▼▼▼

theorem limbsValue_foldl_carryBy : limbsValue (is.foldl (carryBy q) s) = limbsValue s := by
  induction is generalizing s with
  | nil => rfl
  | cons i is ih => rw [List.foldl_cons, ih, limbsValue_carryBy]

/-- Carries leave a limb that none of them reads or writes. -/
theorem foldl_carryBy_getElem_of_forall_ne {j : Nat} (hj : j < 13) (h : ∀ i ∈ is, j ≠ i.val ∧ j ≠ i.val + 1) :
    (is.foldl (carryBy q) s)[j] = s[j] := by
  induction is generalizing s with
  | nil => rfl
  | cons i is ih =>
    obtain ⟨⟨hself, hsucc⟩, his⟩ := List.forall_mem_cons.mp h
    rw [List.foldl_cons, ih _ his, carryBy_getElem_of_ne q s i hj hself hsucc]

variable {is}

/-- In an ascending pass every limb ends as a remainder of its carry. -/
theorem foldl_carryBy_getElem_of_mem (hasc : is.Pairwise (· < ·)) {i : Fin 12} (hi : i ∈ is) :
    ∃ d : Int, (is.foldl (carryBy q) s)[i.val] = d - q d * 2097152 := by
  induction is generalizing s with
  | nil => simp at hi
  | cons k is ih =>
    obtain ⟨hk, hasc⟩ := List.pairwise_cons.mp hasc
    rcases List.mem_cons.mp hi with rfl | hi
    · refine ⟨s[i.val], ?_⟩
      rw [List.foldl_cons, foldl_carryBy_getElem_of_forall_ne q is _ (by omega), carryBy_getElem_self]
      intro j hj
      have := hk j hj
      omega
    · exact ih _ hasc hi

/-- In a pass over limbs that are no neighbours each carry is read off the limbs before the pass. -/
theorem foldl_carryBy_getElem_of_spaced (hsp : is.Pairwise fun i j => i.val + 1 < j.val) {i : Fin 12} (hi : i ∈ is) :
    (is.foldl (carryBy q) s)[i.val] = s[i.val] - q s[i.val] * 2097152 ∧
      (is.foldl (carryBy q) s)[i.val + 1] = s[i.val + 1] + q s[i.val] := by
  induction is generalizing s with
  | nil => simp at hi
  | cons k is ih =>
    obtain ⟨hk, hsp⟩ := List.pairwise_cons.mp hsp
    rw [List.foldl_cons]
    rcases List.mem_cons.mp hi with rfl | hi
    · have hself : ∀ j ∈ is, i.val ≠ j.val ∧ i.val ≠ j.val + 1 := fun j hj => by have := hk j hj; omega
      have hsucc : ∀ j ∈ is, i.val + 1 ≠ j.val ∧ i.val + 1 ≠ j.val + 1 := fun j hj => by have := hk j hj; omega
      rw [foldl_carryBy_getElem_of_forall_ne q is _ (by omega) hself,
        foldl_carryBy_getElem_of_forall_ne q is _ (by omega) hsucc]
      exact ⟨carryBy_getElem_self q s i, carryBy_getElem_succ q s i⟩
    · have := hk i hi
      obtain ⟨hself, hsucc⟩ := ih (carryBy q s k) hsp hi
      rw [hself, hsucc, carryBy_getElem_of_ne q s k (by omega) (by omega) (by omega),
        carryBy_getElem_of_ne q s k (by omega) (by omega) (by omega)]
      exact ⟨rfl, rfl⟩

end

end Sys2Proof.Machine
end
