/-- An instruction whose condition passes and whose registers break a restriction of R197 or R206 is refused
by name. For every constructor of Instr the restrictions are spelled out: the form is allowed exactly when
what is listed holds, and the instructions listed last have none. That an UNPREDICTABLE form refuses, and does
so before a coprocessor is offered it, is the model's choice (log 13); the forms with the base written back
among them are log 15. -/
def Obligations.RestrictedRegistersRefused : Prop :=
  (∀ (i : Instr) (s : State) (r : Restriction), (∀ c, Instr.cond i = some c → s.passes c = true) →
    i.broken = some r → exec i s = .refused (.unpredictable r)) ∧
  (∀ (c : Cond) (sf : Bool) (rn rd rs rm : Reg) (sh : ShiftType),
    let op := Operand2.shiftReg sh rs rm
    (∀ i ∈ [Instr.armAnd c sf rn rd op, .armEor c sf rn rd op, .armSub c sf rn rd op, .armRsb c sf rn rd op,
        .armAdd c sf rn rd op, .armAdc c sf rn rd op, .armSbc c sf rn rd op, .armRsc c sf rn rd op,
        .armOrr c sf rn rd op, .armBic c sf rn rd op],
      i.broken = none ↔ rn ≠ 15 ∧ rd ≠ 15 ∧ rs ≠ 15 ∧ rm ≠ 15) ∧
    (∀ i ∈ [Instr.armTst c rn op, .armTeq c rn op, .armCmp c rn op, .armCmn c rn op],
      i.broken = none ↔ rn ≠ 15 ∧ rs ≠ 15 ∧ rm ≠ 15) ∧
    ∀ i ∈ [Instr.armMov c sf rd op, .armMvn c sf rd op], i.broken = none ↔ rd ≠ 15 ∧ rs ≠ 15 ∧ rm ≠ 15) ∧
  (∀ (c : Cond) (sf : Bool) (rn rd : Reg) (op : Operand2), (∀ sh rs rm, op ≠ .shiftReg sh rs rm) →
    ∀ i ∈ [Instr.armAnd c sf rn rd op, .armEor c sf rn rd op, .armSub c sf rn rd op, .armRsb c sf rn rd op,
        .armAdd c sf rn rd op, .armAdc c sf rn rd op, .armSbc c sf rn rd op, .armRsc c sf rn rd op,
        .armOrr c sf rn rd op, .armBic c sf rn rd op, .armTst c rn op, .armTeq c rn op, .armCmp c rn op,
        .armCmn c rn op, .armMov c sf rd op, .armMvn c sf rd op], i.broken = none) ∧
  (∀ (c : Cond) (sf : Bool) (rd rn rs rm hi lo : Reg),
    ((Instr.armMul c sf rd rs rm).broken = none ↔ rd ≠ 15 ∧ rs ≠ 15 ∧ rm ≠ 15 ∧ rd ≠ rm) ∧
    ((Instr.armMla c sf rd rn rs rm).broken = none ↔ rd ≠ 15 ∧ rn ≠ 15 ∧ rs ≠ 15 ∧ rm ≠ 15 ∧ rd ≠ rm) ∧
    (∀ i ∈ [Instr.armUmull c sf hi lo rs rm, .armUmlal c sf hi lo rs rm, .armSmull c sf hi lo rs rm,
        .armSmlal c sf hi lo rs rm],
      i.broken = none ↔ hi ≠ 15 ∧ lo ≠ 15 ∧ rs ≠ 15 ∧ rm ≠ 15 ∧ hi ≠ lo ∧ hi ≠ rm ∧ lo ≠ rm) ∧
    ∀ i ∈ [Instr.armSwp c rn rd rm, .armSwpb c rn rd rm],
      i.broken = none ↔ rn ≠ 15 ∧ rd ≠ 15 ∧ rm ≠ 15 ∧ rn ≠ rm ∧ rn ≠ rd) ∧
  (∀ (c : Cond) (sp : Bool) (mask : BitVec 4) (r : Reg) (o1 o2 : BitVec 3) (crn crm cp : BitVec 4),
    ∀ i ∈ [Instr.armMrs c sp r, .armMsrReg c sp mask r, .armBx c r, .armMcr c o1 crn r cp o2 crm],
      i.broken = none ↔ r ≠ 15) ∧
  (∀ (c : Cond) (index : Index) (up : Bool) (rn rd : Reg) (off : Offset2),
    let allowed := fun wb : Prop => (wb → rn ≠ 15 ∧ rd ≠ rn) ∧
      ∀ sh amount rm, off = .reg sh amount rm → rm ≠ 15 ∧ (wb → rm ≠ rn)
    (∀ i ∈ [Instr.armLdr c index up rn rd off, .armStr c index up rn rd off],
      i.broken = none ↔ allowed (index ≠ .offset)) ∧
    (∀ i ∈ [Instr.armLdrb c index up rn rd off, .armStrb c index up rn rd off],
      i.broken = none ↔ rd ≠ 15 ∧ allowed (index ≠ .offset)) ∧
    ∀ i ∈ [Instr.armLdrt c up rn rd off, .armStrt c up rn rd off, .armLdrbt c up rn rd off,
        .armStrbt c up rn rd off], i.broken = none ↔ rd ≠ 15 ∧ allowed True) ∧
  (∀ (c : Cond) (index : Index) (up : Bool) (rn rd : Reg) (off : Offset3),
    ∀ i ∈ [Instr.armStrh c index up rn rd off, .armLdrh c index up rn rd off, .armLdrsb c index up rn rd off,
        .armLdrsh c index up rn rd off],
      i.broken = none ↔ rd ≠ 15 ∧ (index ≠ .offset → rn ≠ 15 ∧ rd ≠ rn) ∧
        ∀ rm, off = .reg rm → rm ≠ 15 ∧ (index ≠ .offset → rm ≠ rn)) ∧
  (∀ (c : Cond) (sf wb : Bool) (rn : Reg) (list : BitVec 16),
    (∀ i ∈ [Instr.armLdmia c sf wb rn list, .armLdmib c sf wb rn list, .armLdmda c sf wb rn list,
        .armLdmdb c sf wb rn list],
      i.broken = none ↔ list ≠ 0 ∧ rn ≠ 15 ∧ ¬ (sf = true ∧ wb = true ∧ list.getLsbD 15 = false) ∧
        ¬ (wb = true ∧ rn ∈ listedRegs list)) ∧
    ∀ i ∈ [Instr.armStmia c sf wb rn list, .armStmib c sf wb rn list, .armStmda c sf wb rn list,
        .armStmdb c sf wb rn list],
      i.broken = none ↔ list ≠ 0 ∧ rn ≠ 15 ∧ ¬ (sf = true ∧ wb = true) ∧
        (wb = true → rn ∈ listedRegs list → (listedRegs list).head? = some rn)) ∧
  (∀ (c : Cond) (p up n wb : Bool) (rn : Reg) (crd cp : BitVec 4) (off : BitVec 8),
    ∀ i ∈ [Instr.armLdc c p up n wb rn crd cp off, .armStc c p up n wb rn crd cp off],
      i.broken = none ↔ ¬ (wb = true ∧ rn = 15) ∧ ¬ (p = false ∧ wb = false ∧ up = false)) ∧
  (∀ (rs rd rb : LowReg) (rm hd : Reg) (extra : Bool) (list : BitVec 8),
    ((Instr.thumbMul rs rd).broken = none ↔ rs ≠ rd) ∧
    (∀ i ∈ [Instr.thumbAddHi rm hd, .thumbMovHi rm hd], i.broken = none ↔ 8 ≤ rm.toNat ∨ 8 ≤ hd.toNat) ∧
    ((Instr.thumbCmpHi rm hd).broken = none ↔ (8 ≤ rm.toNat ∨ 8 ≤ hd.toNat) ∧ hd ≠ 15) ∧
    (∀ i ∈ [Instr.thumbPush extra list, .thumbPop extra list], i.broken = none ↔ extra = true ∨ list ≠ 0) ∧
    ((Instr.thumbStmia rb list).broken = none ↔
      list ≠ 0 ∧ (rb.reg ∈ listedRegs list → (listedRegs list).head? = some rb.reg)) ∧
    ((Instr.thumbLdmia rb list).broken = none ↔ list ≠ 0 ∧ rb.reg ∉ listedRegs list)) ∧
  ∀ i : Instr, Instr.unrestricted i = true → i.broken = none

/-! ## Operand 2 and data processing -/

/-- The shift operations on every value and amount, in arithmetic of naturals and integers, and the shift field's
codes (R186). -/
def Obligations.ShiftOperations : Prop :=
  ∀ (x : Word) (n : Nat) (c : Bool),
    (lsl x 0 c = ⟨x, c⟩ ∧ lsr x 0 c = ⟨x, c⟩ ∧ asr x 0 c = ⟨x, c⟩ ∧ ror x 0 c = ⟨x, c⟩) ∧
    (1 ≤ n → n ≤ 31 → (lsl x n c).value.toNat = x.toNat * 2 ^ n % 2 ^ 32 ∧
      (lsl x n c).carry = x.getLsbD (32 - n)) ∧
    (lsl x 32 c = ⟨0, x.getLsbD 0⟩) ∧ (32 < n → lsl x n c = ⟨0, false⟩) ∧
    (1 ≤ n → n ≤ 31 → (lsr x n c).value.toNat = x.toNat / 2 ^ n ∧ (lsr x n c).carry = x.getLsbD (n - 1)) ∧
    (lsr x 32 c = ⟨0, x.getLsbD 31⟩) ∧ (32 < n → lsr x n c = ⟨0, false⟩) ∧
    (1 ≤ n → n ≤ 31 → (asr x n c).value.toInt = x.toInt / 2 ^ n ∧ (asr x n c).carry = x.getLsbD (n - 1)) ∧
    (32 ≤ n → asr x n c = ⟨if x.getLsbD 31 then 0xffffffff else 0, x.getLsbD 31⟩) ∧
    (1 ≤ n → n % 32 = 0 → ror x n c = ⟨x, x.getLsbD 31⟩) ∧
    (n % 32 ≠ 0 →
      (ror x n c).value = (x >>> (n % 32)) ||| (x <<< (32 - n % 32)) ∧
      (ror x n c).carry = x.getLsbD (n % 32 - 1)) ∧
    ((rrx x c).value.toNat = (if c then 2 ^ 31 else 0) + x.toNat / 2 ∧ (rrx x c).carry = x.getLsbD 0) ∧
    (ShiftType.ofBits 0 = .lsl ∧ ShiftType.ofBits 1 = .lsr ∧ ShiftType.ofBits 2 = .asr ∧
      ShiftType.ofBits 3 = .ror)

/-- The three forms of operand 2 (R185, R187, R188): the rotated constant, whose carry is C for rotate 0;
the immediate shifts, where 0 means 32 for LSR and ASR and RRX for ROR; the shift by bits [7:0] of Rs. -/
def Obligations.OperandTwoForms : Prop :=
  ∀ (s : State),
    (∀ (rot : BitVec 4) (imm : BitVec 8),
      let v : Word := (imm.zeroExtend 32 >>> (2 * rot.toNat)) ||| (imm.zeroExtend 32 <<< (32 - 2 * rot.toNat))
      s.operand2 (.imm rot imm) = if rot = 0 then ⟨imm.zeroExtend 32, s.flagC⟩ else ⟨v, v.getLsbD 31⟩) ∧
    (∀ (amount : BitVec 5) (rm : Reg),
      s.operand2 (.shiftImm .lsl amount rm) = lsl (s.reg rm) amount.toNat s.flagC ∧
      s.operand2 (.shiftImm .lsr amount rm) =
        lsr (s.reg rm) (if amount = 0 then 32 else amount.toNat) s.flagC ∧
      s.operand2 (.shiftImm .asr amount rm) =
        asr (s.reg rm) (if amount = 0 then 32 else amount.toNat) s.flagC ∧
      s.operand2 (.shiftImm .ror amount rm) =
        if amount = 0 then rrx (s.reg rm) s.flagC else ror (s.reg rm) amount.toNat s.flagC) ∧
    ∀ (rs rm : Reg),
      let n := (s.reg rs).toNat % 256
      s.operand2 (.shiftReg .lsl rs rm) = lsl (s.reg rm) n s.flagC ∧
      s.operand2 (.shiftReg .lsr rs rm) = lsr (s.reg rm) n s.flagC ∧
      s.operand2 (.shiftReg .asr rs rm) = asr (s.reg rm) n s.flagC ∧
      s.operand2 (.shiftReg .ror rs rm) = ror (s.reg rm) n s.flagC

▲▲▲

Work instructions
Where a line in the records above contains the string "have", copy that line.

Solution for this problem
      have := hk j hj
    · have hself : ∀ j ∈ is, i.val ≠ j.val ∧ i.val ≠ j.val + 1 := fun j hj => by have := hk j hj; omega
      have hsucc : ∀ j ∈ is, i.val + 1 ≠ j.val ∧ i.val + 1 ≠ j.val + 1 := fun j hj => by have := hk j hj; omega
    · have := hk i hi
what is listed holds, and the instructions listed last have none. That an UNPREDICTABLE form refuses, and does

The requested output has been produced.